I need every line that includes the word "InFrame" copied from the material.

- **Input material**
*** Block opens ***
theorem State.takeKey_keeps {c : Nat} {s : State} (hk : Keeps cs s₀ s)
    (hm : ([.clerk, .hier, .tally, .flow] : List Comp) ⊆ cs := by first | decide | (refine List.Subset.trans ?_ ‹_ ⊆ _›; decide)) : Keeps cs s₀ (State.takeKey c s).2 := by
  unfold State.takeKey
  dsimp only
  split
  · exact hk
  · split
    · exact State.exhaust_keeps hk
    · exact State.setTxCtx_keeps hk

theorem State.takeFrame_keeps {i : Nat} {fr : InFrame} {s t : State} (hk : Keeps cs s₀ s) (e : s.takeFrame i fr = some t)
    (hm : ([.free, .clerk, .hier, .tally, .store, .flow] : List Comp) ⊆ cs := by first | decide | (refine List.Subset.trans ?_ ‹_ ⊆ _›; decide)) : Keeps cs s₀ t := by
  have hu : ∀ n, Keeps cs s₀ (s.useRecord n) := fun n => State.useRecord_keeps hk
  unfold State.takeFrame at e
  split at e
  · cases e
  · split at e
    · cases e; exact State.ingressDrop_keeps (hu _)
    · split at e
      · cases e
      · split at e
        · cases e
        · dsimp only at e
          have h1 : Keeps cs s₀ ((s.useRecord fr.flow).bump (flowCtr 0) 1) := State.bump_keeps (hu _)
          split at e
          · cases e; exact State.packDone_keeps (withFlow_keeps h1)
          · split at e
            · cases e
            · split at e
              · cases e
              · split at e
                · cases e; exact State.txDropped_keeps (State.takeKey_keeps (State.useRecord_keeps h1))
                · cases e; exact State.dealTo_keeps (withFlow_keeps (State.takeKey_keeps (State.useRecord_keeps h1)))

theorem runIngress_keeps {i : Nat} (hm : ([.free, .clerk, .hier, .tally, .store, .flow] : List Comp) ⊆ cs) : ∀ {l : List InFrame} {s : State}, Keeps cs s₀ s → Keeps cs s₀ (runIngress i l s) := by
  intro l
  induction l with
  | nil => intro s h; exact State.updFi_keeps h
  | cons fr r ih =>
    intro s h
    unfold runIngress
    split
    · exact ih (State.takeFrame_keeps h (by assumption))
    · exact State.updFi_keeps h

theorem State.runAll_keeps {s : State} (hk : Keeps cs s₀ s)
    (hm : ([.free, .clerk, .hier, .tally, .store, .flow] : List Comp) ⊆ cs := by first | decide | (refine List.Subset.trans ?_ ‹_ ⊆ _›; decide)) : Keeps cs s₀ (State.runAll s) := by
  unfold State.runAll
  try dsimp only
  with_reducible repeat' (first
    | assumption | exact List.Subset.trans (by decide) hm | apply runIngress_keeps | apply foldl_keeps
    | refine Keeps.of_pair (by assumption) ?_ | intro _)

theorem State.resolve_keeps {m : RxMsg} {s : State} (hk : Keeps cs s₀ s)
    (hm : ([.free, .clerk, .hier, .tally, .store, .flow] : List Comp) ⊆ cs := by first | decide | (refine List.Subset.trans ?_ ‹_ ⊆ _›; decide)) : Keeps cs s₀ (State.resolve m s).2 := by
  unfold State.resolve
  try dsimp only
  with_reducible repeat' (first
    | assumption | exact List.Subset.trans (by decide) hm | apply Keeps.ite | apply Keeps.ite_snd
    | apply State.useRecord_keeps | apply State.egressDrop_keeps | apply State.bump_keeps | apply State.dealTo_keeps
    | refine Keeps.of_pair (by assumption) ?_ | intro _ | split)

theorem resolveList_keeps (hm : ([.free, .clerk, .hier, .tally, .store, .flow] : List Comp) ⊆ cs) : ∀ {l kept : List RxMsg} {s : State}, Keeps cs s₀ s → Keeps cs s₀ (resolveList l kept s) := by
  intro l
  induction l with
  | nil => intro kept s h; exact withFlow_keeps h
  | cons m r ih =>
    intro kept s h
    unfold resolveList
    dsimp only
    split
    · exact ih (State.resolve_keeps (withFlow_keeps h))
    · exact ih h

theorem State.resolveAll_keeps {s : State} (hk : Keeps cs s₀ s)
    (hm : ([.free, .clerk, .hier, .tally, .store, .flow] : List Comp) ⊆ cs := by first | decide | (refine List.Subset.trans ?_ ‹_ ⊆ _›; decide)) : Keeps cs s₀ (State.resolveAll s) := by
  unfold State.resolveAll
  try dsimp only
  with_reducible repeat' (first | assumption | exact List.Subset.trans (by decide) hm | apply resolveList_keeps | intro _)

theorem State.takeRx_keeps {m : RxMsg} {s : State} (hk : Keeps cs s₀ s)
    (hm : ([.free, .clerk, .hier, .tally, .store, .flow] : List Comp) ⊆ cs := by first | decide | (refine List.Subset.trans ?_ ‹_ ⊆ _›; decide)) : Keeps cs s₀ (State.takeRx m s) := by
  unfold State.takeRx
  try dsimp only
  with_reducible repeat' (first
    | assumption | exact List.Subset.trans (by decide) hm | apply withFlow_keeps | apply State.resolveAll_keeps
    | refine Keeps.of_pair (by assumption) ?_ | intro _)

theorem State.takeSegment_keeps {t tick : Nat} {bytes : List Byte} {s : State} (hk : Keeps cs s₀ s)
    (hm : ([.free, .clerk, .hier, .tally, .store, .flow] : List Comp) ⊆ cs := by first | decide | (refine List.Subset.trans ?_ ‹_ ⊆ _›; decide)) : Keeps cs s₀ (State.takeSegment t tick bytes s) := by
  unfold State.takeSegment
  try dsimp only
  with_reducible repeat' (first
    | assumption | exact List.Subset.trans (by decide) hm | apply Keeps.ite | apply State.takeRx_keeps
    | apply State.updRxThread_keeps | refine Keeps.of_pair (by assumption) ?_ | intro _ | split)

theorem State.takeSegments_keeps {b tick : Nat} {segs : List (Nat × List Byte)} {s : State} (hk : Keeps cs s₀ s)
    (hm : ([.free, .clerk, .hier, .tally, .store, .flow] : List Comp) ⊆ cs := by first | decide | (refine List.Subset.trans ?_ ‹_ ⊆ _›; decide)) : Keeps cs s₀ (State.takeSegments b tick segs s) := by
  unfold State.takeSegments
  try dsimp only
  with_reducible repeat' (first
    | assumption | exact List.Subset.trans (by decide) hm | apply Keeps.ite | apply State.updRxThread_keeps
    | apply State.takeSegment_keeps | apply foldl_keeps | refine Keeps.of_pair (by assumption) ?_ | intro _ | split)

/-! ### Lanes.lean -/

theorem State.updCl_keeps {g : Fin 2} {l : Nat} {f : ClientLane → ClientLane} {s : State} (hk : Keeps cs s₀ s)
    (hm : ([.lanes] : List Comp) ⊆ cs := by first | decide | (refine List.Subset.trans ?_ ‹_ ⊆ _›; decide)) : Keeps cs s₀ (State.updCl g l f s) := by
  unfold State.updCl
  try dsimp only
  with_reducible repeat' (first | assumption | exact List.Subset.trans (by decide) hm | apply withLanes_keeps | intro _)

theorem State.setIfaceUp_keeps {i : Nat} {x : LaneIface} {up : Bool} {s : State} (hk : Keeps cs s₀ s)
    (hm : ([.flow, .lanes] : List Comp) ⊆ cs := by first | decide | (refine List.Subset.trans ?_ ‹_ ⊆ _›; decide)) : Keeps cs s₀ (State.setIfaceUp i x up s) := by
  unfold State.setIfaceUp
  try dsimp only
  with_reducible repeat' (first
    | assumption | exact List.Subset.trans (by decide) hm | apply Keeps.ite | apply State.updFi_keeps | apply withLanes_keeps
    | refine Keeps.of_pair (by assumption) ?_ | intro _ | split)

theorem evIface_keeps {i : Nat} {up : Bool} {cause : Nat} {s : State} (hk : Keeps cs s₀ s)
    (hm : ([.clerk, .hier, .tally] : List Comp) ⊆ cs := by first | decide | (refine List.Subset.trans ?_ ‹_ ⊆ _›; decide)) : Keeps cs s₀ (evIface i up cause s) := by
  unfold evIface
  try dsimp only
  with_reducible repeat' (first
    | assumption | exact List.Subset.trans (by decide) hm | apply Keeps.ite | apply State.raise_keeps
    | refine Keeps.of_pair (by assumption) ?_ | intro _ | split)

theorem State.updHl_keeps {l : Nat} {f : HostLane → HostLane} {s : State} (hk : Keeps cs s₀ s)
    (hm : ([.lanes] : List Comp) ⊆ cs := by first | decide | (refine List.Subset.trans ?_ ‹_ ⊆ _›; decide)) : Keeps cs s₀ (State.updHl l f s) := by
  unfold State.updHl
  try dsimp only
  with_reducible repeat' (first | assumption | exact List.Subset.trans (by decide) hm | apply withLanes_keeps | intro _)

theorem State.refreshIface_keeps {i cause : Nat} {s : State} (hk : Keeps cs s₀ s)
    (hm : ([.clerk, .hier, .tally, .flow, .lanes] : List Comp) ⊆ cs := by first | decide | (refine List.Subset.trans ?_ ‹_ ⊆ _›; decide)) : Keeps cs s₀ (State.refreshIface i cause s) := by
  unfold State.refreshIface
  try dsimp only
  with_reducible repeat' (first
    | assumption | exact List.Subset.trans (by decide) hm | apply Keeps.ite | apply withLanes_keeps | apply evIface_keeps
    | apply State.setIfaceUp_keeps | refine Keeps.of_pair (by assumption) ?_ | intro _ | split)

theorem State.refreshLane_keeps {client : Bool} {n : Nat} {s : State} (hk : Keeps cs s₀ s)
    (hm : ([.clerk, .hier, .tally, .flow, .lanes] : List Comp) ⊆ cs := by first | decide | (refine List.Subset.trans ?_ ‹_ ⊆ _›; decide)) : Keeps cs s₀ (State.refreshLane client n s) := by
  unfold State.refreshLane
  try dsimp only
  with_reducible repeat' (first
    | assumption | exact List.Subset.trans (by decide) hm | apply Keeps.ite | apply State.refreshIface_keeps
    | apply foldl_keeps | refine Keeps.of_pair (by assumption) ?_ | intro _ | split)

theorem evClientLane_keeps {g : Fin 2} {l : Nat} {old new : LaneRx} {cause : Nat} {s : State} (hk : Keeps cs s₀ s)
    (hm : ([.clerk, .hier, .tally] : List Comp) ⊆ cs := by first | decide | (refine List.Subset.trans ?_ ‹_ ⊆ _›; decide)) : Keeps cs s₀ (evClientLane g l old new cause s) := by
  unfold evClientLane
  try dsimp only
  with_reducible repeat' (first
    | assumption | exact List.Subset.trans (by decide) hm | apply State.raise_keeps | refine Keeps.of_pair (by assumption) ?_
    | intro _)

theorem State.moveClient_keeps {g : Fin 2} {l : Nat} {new : LaneRx} {cause : Nat} {s : State} (hk : Keeps cs s₀ s)
    (hm : ([.clerk, .hier, .tally, .flow, .lanes] : List Comp) ⊆ cs := by first | decide | (refine List.Subset.trans ?_ ‹_ ⊆ _›; decide)) : Keeps cs s₀ (State.moveClient g l new cause s) := by
  unfold State.moveClient
  try dsimp only
  with_reducible repeat' (first
    | assumption | exact List.Subset.trans (by decide) hm | apply Keeps.ite | apply evClientLane_keeps
    | apply State.updCl_keeps | apply State.refreshLane_keeps | refine Keeps.of_pair (by assumption) ?_ | intro _ | split)

theorem evHostLane_keeps {l : Nat} {old new : LaneRx} {cause : Nat} {s : State} (hk : Keeps cs s₀ s)
    (hm : ([.clerk, .hier, .tally] : List Comp) ⊆ cs := by first | decide | (refine List.Subset.trans ?_ ‹_ ⊆ _›; decide)) : Keeps cs s₀ (evHostLane l old new cause s) := by
  unfold evHostLane
  try dsimp only
  with_reducible repeat' (first
    | assumption | exact List.Subset.trans (by decide) hm | apply State.raise_keeps | refine Keeps.of_pair (by assumption) ?_
    | intro _)

theorem State.moveHost_keeps {l : Nat} {new : LaneRx} {cause : Nat} {s : State} (hk : Keeps cs s₀ s)
    (hm : ([.clerk, .hier, .tally, .flow, .lanes] : List Comp) ⊆ cs := by first | decide | (refine List.Subset.trans ?_ ‹_ ⊆ _›; decide)) : Keeps cs s₀ (State.moveHost l new cause s) := by
  unfold State.moveHost
  try dsimp only
  with_reducible repeat' (first
    | assumption | exact List.Subset.trans (by decide) hm | apply Keeps.ite | apply evHostLane_keeps | apply State.updHl_keeps
    | apply State.refreshLane_keeps | refine Keeps.of_pair (by assumption) ?_ | intro _ | split)

theorem State.freeCause_keeps {s : State} (hk : Keeps cs s₀ s)
    (hm : ([.free] : List Comp) ⊆ cs := by first | decide | (refine List.Subset.trans ?_ ‹_ ⊆ _›; decide)) : Keeps cs s₀ (State.freeCause s).2 := by
  unfold State.freeCause
  try dsimp only
  with_reducible repeat' (first
    | assumption | exact List.Subset.trans (by decide) hm | apply State.take_keeps | refine Keeps.of_pair (by assumption) ?_
    | intro _)

theorem State.defineIface_keeps {i : Nat} {x : LaneIface} {s : State} (hk : Keeps cs s₀ s)
    (hm : ([.clerk, .hier, .tally, .flow, .lanes] : List Comp) ⊆ cs := by first | decide | (refine List.Subset.trans ?_ ‹_ ⊆ _›; decide)) : Keeps cs s₀ (State.defineIface i x s) := by
  unfold State.defineIface
  try dsimp only
  with_reducible repeat' (first
    | assumption | exact List.Subset.trans (by decide) hm | apply Keeps.ite | apply withLanes_keeps
    | apply State.setIfaceUp_keeps | apply evIface_keeps | apply State.refreshIface_keeps
    | refine Keeps.of_pair (by assumption) ?_ | intro _ | split)

theorem State.deleteIface_keeps {i : Nat} {s : State} (hk : Keeps cs s₀ s)
    (hm : ([.clerk, .hier, .tally, .flow, .lanes] : List Comp) ⊆ cs := by first | decide | (refine List.Subset.trans ?_ ‹_ ⊆ _›; decide)) : Keeps cs s₀ (State.deleteIface i s) := by
  unfold State.deleteIface
  try dsimp only
  with_reducible repeat' (first
    | assumption | exact List.Subset.trans (by decide) hm | apply Keeps.ite | apply State.setIfaceUp_keeps
    | apply withLanes_keeps | apply evIface_keeps | intro _ | split)

end Sys2Proof.Machine
end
*** Block closes ***
- **Response to this task**
theorem State.takeFrame_keeps {i : Nat} {fr : InFrame} {s t : State} (hk : Keeps cs s₀ s) (e : s.takeFrame i fr = some t)
theorem runIngress_keeps {i : Nat} (hm : ([.free, .clerk, .hier, .tally, .store, .flow] : List Comp) ⊆ cs) : ∀ {l : List InFrame} {s : State}, Keeps cs s₀ s → Keeps cs s₀ (runIngress i l s) := by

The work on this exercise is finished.